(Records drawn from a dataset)

________________________

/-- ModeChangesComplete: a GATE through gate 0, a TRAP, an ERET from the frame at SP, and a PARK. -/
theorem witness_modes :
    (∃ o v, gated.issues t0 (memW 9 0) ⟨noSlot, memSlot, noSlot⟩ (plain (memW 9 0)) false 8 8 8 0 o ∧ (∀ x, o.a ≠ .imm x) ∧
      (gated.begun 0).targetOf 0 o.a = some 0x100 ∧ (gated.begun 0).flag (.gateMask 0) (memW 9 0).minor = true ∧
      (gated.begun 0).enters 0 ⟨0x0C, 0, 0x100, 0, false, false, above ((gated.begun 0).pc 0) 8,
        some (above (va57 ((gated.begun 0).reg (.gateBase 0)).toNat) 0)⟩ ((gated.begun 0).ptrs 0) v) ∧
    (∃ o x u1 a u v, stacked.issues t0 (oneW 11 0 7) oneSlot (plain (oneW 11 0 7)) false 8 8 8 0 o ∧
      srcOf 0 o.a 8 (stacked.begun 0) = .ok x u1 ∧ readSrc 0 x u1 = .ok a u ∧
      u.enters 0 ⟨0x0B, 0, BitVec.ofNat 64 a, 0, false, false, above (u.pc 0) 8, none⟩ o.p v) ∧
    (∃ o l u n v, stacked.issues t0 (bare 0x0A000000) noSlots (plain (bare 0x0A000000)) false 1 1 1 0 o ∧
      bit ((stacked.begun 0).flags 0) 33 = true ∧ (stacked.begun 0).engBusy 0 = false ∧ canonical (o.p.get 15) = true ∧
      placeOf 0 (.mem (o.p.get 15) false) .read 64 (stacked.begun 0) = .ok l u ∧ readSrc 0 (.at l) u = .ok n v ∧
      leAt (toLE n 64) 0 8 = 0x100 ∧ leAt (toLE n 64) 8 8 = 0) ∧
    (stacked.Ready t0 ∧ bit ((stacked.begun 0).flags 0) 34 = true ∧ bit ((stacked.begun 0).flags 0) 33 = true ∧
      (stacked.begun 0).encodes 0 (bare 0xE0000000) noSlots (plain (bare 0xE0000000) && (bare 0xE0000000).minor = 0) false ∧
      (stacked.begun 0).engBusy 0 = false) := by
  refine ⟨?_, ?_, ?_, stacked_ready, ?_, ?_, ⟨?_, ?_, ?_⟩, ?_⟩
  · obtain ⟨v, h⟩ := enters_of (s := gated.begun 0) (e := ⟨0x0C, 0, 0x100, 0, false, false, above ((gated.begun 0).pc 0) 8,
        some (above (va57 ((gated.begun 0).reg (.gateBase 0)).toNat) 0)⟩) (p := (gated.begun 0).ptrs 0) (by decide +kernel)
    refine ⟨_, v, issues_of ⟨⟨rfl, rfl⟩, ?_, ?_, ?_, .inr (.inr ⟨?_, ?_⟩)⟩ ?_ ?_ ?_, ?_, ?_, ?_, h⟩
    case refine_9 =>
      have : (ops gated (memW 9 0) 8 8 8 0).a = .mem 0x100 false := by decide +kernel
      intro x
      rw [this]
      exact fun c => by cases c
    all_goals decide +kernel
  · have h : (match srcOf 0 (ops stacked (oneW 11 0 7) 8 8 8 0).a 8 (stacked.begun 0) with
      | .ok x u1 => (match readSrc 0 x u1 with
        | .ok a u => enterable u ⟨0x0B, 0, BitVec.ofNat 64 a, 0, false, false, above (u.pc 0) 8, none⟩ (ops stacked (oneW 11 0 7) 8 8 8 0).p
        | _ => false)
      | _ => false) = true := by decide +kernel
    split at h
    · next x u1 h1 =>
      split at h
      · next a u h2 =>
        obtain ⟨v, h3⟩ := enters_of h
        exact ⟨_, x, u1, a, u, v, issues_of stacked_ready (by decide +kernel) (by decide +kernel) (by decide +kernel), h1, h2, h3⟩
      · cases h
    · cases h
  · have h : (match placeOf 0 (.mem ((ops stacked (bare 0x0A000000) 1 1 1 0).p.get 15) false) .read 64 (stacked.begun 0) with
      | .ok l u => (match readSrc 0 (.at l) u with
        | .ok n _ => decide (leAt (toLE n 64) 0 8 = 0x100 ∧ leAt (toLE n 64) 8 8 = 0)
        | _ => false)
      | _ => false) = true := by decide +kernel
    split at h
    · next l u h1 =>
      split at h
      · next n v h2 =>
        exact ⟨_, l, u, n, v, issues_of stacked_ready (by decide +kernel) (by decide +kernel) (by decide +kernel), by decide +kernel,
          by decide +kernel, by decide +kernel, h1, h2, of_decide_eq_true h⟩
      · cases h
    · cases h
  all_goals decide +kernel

________________________

→ ABOUT THIS EXERCISE
Among the lines above, find those holding "noSlots" and copy each one.

→ ANSWER SPACE
    (∃ o l u n v, stacked.issues t0 (bare 0x0A000000) noSlots (plain (bare 0x0A000000)) false 1 1 1 0 o ∧
      (stacked.begun 0).encodes 0 (bare 0xE0000000) noSlots (plain (bare 0xE0000000) && (bare 0xE0000000).minor = 0) false ∧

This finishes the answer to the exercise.